**Study material**
┄┄┄┄┄┄┄┄┄┄
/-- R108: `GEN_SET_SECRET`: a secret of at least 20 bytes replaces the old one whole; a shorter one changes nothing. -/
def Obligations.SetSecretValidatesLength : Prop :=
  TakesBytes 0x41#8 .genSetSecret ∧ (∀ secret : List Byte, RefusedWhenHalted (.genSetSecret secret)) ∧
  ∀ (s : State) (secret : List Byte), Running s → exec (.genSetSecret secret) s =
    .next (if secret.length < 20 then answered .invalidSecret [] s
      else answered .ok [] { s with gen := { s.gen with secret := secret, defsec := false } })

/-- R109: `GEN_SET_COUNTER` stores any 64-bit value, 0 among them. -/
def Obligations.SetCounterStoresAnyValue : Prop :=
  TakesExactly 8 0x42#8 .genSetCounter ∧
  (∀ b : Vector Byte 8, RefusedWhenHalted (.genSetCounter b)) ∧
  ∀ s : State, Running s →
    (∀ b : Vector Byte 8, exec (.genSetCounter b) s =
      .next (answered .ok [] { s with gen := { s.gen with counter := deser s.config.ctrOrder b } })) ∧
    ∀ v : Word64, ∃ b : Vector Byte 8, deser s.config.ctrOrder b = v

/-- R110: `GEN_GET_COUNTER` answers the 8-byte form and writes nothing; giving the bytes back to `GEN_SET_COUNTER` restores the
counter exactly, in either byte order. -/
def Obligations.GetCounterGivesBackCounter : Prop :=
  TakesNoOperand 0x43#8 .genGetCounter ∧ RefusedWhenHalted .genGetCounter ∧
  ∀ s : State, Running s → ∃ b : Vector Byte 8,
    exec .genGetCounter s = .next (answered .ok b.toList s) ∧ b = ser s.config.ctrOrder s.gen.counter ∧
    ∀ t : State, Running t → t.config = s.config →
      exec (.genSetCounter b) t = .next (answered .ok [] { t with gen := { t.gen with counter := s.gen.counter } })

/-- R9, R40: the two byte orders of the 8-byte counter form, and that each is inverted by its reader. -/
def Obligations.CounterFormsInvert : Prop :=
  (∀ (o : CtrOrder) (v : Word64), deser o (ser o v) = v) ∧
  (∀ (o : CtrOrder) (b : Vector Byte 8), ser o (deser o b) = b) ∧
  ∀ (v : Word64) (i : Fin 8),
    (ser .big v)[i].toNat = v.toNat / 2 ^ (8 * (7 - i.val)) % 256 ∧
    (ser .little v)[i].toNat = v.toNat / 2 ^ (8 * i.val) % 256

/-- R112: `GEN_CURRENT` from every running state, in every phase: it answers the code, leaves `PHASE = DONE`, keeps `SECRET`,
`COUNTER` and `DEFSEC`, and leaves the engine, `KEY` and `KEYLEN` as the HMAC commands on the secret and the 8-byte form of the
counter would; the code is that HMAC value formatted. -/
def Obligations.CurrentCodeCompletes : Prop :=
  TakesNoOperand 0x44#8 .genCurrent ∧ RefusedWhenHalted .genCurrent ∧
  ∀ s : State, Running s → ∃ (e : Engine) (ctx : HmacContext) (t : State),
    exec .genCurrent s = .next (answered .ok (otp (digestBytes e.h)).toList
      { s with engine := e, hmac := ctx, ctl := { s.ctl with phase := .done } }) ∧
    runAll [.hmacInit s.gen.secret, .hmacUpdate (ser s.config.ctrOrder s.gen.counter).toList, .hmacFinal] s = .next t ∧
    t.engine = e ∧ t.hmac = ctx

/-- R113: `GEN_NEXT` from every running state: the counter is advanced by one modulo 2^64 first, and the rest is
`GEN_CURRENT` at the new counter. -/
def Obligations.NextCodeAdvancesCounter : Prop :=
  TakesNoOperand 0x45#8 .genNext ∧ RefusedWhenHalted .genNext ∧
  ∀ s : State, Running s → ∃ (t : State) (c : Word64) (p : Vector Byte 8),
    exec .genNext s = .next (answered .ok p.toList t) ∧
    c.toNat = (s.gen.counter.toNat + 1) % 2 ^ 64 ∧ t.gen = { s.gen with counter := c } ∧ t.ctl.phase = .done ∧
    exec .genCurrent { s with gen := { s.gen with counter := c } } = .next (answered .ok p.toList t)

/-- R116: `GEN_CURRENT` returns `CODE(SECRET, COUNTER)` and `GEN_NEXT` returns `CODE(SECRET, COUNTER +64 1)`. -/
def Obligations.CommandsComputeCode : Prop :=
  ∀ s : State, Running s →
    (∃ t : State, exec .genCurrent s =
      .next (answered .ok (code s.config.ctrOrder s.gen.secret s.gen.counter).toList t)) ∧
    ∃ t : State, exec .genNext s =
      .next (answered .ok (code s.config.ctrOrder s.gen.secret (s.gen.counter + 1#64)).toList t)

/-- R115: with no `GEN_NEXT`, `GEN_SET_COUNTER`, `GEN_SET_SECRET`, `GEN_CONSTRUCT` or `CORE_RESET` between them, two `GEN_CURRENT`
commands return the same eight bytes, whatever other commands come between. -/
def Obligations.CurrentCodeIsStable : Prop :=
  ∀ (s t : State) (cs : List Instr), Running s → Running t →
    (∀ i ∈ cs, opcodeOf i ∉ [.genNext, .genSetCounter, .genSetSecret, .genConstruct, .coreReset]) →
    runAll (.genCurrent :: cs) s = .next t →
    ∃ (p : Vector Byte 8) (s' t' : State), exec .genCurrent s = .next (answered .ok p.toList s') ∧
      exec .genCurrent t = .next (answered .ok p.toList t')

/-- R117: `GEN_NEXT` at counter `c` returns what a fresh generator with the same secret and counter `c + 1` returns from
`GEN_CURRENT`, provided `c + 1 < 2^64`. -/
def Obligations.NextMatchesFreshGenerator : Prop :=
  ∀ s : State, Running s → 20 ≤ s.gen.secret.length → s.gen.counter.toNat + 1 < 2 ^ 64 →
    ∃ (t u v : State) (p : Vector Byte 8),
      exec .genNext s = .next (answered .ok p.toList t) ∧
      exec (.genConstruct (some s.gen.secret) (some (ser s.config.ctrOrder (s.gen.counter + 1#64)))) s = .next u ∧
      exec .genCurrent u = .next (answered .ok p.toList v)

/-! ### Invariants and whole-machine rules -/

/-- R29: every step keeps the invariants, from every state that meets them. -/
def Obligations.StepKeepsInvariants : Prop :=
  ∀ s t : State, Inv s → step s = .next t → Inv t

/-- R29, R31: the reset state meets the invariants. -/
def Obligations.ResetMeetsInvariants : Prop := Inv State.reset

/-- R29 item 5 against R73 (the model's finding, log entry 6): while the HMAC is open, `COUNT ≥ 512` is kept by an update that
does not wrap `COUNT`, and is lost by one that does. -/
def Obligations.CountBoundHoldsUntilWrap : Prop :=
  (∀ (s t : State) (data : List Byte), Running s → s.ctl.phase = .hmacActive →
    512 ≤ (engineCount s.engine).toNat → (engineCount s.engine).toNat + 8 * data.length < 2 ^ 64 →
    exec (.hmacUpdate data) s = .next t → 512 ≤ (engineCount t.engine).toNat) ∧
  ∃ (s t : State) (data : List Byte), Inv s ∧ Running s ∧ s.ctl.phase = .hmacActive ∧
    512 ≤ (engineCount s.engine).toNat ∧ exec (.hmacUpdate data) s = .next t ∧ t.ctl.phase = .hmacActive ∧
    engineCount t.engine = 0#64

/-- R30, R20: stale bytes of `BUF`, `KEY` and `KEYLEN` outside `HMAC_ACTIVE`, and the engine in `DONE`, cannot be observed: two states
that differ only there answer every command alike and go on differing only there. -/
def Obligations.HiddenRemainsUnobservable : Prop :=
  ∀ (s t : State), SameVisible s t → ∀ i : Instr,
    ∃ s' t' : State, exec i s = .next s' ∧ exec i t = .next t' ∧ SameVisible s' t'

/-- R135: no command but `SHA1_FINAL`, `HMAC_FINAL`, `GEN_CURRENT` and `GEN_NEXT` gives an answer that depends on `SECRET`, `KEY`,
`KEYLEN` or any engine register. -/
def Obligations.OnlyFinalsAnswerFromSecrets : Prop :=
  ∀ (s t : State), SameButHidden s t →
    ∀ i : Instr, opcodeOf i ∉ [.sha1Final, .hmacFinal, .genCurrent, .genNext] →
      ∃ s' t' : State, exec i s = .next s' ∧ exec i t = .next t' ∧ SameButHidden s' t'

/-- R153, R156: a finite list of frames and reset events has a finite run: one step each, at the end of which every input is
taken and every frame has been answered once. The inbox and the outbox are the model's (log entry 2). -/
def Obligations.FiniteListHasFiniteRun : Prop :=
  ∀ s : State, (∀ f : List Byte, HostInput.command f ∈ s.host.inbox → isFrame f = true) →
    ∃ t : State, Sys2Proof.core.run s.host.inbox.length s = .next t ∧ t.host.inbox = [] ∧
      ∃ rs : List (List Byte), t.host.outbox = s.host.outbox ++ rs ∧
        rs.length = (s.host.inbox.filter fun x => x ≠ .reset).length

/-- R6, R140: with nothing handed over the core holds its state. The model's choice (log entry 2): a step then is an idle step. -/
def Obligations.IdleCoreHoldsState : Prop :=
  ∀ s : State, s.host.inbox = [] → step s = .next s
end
┄┄┄┄┄┄┄┄┄┄
**Assigned task**
Which of the lines in the data contain the string "genConstruct"? Return each one.

**Completed exercise**
    (∀ i ∈ cs, opcodeOf i ∉ [.genNext, .genSetCounter, .genSetSecret, .genConstruct, .coreReset]) →
      exec (.genConstruct (some s.gen.secret) (some (ser s.config.ctrOrder (s.gen.counter + 1#64)))) s = .next u ∧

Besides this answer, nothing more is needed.